Louis was born on 14 June 1753 as the third child and eldest son of the later Landgrave Louis IX of Hessen-Darmstadt, and his spouse Countess Palatine Caroline of Zweibrücken, a daughter of Christian III, Count Palatine of Zweibrücken. He was born in the town of Prenzlau in Brandenburg, where his father, who was in Prussian military service, was stationed.
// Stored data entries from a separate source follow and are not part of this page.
-- ==== Sys2Proof/Tests/Slice0.lean ====
section
/-!
SUPPORT. Tests on fixed values, taken from 95_test_vectors.md (V<n>, S<n>) or worked out by hand from the rules, and the
witnesses of the statements' hypotheses.
-/

namespace Sys2Proof.Tests

open Sys2Proof Sys2Proof.Machine

/-- The state an answer holds, if it is a next state. -/
def nextOf : Result → Option State
  | .next t => some t
  | _ => none

/-- The reset state with some registers set. -/
def withRegsSet (rs : List (Reg × Word)) : State := rs.foldl (fun s p => s.setReg p.1 p.2) State.reset

/-- The state after the word placed at 0x0400 runs as the first instruction, from the reset state with some registers set. -/
def after (w : Nat) (rs : List (Reg × Word)) : Option State := nextOf (step ((withRegsSet rs).withFetchWord 16 w))

/-- A register, pc and sr after that instruction. -/
def regPcSr (w : Nat) (rs : List (Reg × Word)) (r : Reg) : Option (Word × Word × Word) :=
  (after w rs).map fun t => (t.reg r, t.reg .pc, t.reg .sr)

/-- The run state and pc after that instruction. -/
def runPc (w : Nat) (rs : List (Reg × Word)) : Option (RunState × Word) := (after w rs).map fun t => (t.run, t.reg .pc)

/-! ### WellFormed smoke tests: an index above 11 in each register field is refused (10_state.md R24) -/

theorem test_wf_mov_rand1 : (Instr.mov 12 0).wellFormed = false := by decide
theorem test_wf_mov_rand2 : (Instr.mov 0 15).wellFormed = false := by decide
theorem test_wf_movi : (Instr.movi 12 5).wellFormed = false := by decide
theorem test_wf_add : (Instr.add 0 12).wellFormed = false := by decide
theorem test_wf_sub : (Instr.sub 13 0).wellFormed = false := by decide
theorem test_wf_or : (Instr.or 0 14).wellFormed = false := by decide
theorem test_wf_and : (Instr.and 15 0).wellFormed = false := by decide
theorem test_wf_cmp : (Instr.cmp 0 12).wellFormed = false := by decide
theorem test_wf_ld_ai : (Instr.ld 0 12).wellFormed = false := by decide
theorem test_wf_st_r : (Instr.st 12 0).wellFormed = false := by decide
theorem test_wf_accepts_11 : (Instr.mov 11 11).wellFormed = true := by decide

/-! ### Every constructor's decoding, on a word written out from R111 -/

theorem test_decode_mov : decode 0b0000000000000101#16 = .instr (.mov 0 5) := by decide
theorem test_decode_mov_ignored : decode 0b0000111100000101#16 = .instr (.mov 0 5) := by decide
theorem test_decode_movi : decode 0b0001001000000111#16 = .instr (.movi 2 7) := by decide
theorem test_decode_add : decode 0b0010000001000001#16 = .instr (.add 4 1) := by decide
theorem test_decode_sub : decode 0b0010000101110010#16 = .instr (.sub 7 2) := by decide
theorem test_decode_or : decode 0b0010001000110001#16 = .instr (.or 3 1) := by decide
theorem test_decode_and : decode 0b0010001101000101#16 = .instr (.and 4 5) := by decide
theorem test_decode_cmp : decode 0b0010010000000001#16 = .instr (.cmp 0 1) := by decide
theorem test_decode_ld : decode 0b0011010000000001#16 = .instr (.ld 4 1) := by decide
theorem test_decode_st : decode 0b0100000100010010#16 = .instr (.st 1 18) := by decide
theorem test_decode_b : decode 0b0101000010000001#16 = .instr (.b 129) := by decide
theorem test_decode_beq : decode 0b0101000100010100#16 = .instr (.beq 20) := by decide
theorem test_decode_bz : decode 0b0101001000110010#16 = .instr (.bz 50) := by decide
theorem test_decode_bad_opcode : decode 0x6000#16 = .invalidOpcode 6 := by decide
theorem test_decode_bad_alu : decode 0x2501#16 = .invalidFunction 2 5 := by decide
theorem test_decode_bad_branch : decode 0x5300#16 = .invalidFunction 5 3 := by decide
/-- S2: `add $t0 $a1` is the bytes 41 20. -/
theorem test_decode_bytes : decodeBytes [0x41, 0x20, 0x07] = .word (.instr (.add 4 1)) [0x07] := by decide
theorem test_decode_table_word : decodeTableWord 16 0x1207 = some (.movi 2 7) := by decide

/-! ### One step of each instruction -/

/-- V1, V4. -/
theorem test_mov : regPcSr 0x0005 [(.t1, 0x1234)] .a0 = some (0x1234, 0x0402, 0) := by decide
theorem test_mov_to_pc : regPcSr 0x0084 [(.t0, 0x0440)] .t0 = some (0x0440, 0x0440, 0) := by decide
/-- V10, V11. -/
theorem test_movi : regPcSr 0x10FF [(.a0, 0xFFFF)] .a0 = some (0x00FF, 0x0402, 0) := by decide
theorem test_movi_to_sr : regPcSr 0x1A00 [(.sr, 3)] .sr = some (0, 0x0402, 0) := by decide
/-- V15, V19. -/
theorem test_add_wraps : regPcSr 0x2001 [(.a0, 0xFFFF), (.a1, 1)] .a0 = some (0, 0x0402, 1) := by decide
theorem test_add_to_sr : regPcSr 0x20A0 [] .sr = some (1, 0x0402, 1) := by decide
/-- V22, V23. -/
theorem test_sub_zero : regPcSr 0x2101 [(.a0, 5), (.a1, 5), (.sr, 2)] .a0 = some (0, 0x0402, 3) := by decide
theorem test_sub_wraps : regPcSr 0x2101 [(.a1, 1)] .a0 = some (0xFFFF, 0x0402, 0) := by decide
/-- V26, V27. -/
theorem test_or : regPcSr 0x2201 [(.a0, 0x00F0), (.a1, 0x0F00)] .a0 = some (0x0FF0, 0x0402, 0) := by decide
theorem test_or_zero : regPcSr 0x2201 [] .a0 = some (0, 0x0402, 1) := by decide
/-- V29, V30. -/
theorem test_and : regPcSr 0x2345 [(.t0, 3), (.t1, 2)] .t0 = some (2, 0x0402, 0) := by decide
theorem test_and_to_sr : regPcSr 0x23A0 [(.sr, 2), (.a0, 1)] .sr = some (1, 0x0402, 1) := by decide
/-- V34, V37. -/
theorem test_cmp_clears : regPcSr 0x2401 [(.a0, 9), (.a1, 8), (.sr, 3)] .a0 = some (9, 0x0402, 1) := by decide
theorem test_cmp_keeps : regPcSr 0x2401 [(.sr, 0xFFFC)] .a0 = some (0, 0x0402, 0xFFFE) := by decide
/-- V40, with the data byte set beside the registers; V43. -/
theorem test_ld : ((nextOf (step (((withRegsSet [(.a1, 0x03FF), (.a0, 0xFFFF)]).setData [(0x3FF, 0x80)]).withFetchWord
    16 0x3001))).map fun t => (t.reg .a0, t.reg .sr)) = some (0x0080, 0) := by decide
theorem test_ld_from_pc : runPc 0x3008 [] = some (.fatal (.dataAddressOutOfRange 0x0402), 0x0402) := by decide
/-- V46, V48. -/
theorem test_st : (after 0x4201 [(.a2, 0x012C), (.a1, 0x0010)]).map (fun t => t.data) = some [(0x10, 0x2C)] := by decide
theorem test_st_out : runPc 0x4001 [(.a1, 0xFFFF)] = some (.fatal (.dataAddressOutOfRange 0xFFFF), 0x0402) := by decide
/-- V49 (and its next cycle). -/
theorem test_b : runPc 0x5000 [] = some (.running, 0) := by decide
theorem test_b_next : ((after 0x5000 []).bind fun t => nextOf (step t)).map (fun u => (u.run, u.reg .pc)) =
    some (.fatal (.fetchOutOfRange 0), 0) := by decide
/-- V50, V51. -/
theorem test_beq_not : runPc 0x5114 [(.sr, 1)] = some (.running, 0x0402) := by decide
theorem test_beq : runPc 0x5114 [(.sr, 2)] = some (.running, 0x0014) := by decide
/-- V54, V53. -/
theorem test_bz_not : runPc 0x5232 [(.sr, 0xFFFC)] = some (.running, 0x0402) := by decide
theorem test_bz : runPc 0x5232 [(.sr, 1)] = some (.running, 0x0032) := by decide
The children grew up with the mother in the town of Buchsweiler, which had previously been the residence of the Counts of Hanau-Lichtenberg, while the father stayed mainly in the town of Pirmasens to attend his military career. In 1766, when Louis was 13, his mother's court moved from Buchsweiler to Darmstadt. At the death of his grandfather on 17 October 1768, his father succeeded as landgrave, and Louis himself became heir to the landgraviate with the title of hereditary prince.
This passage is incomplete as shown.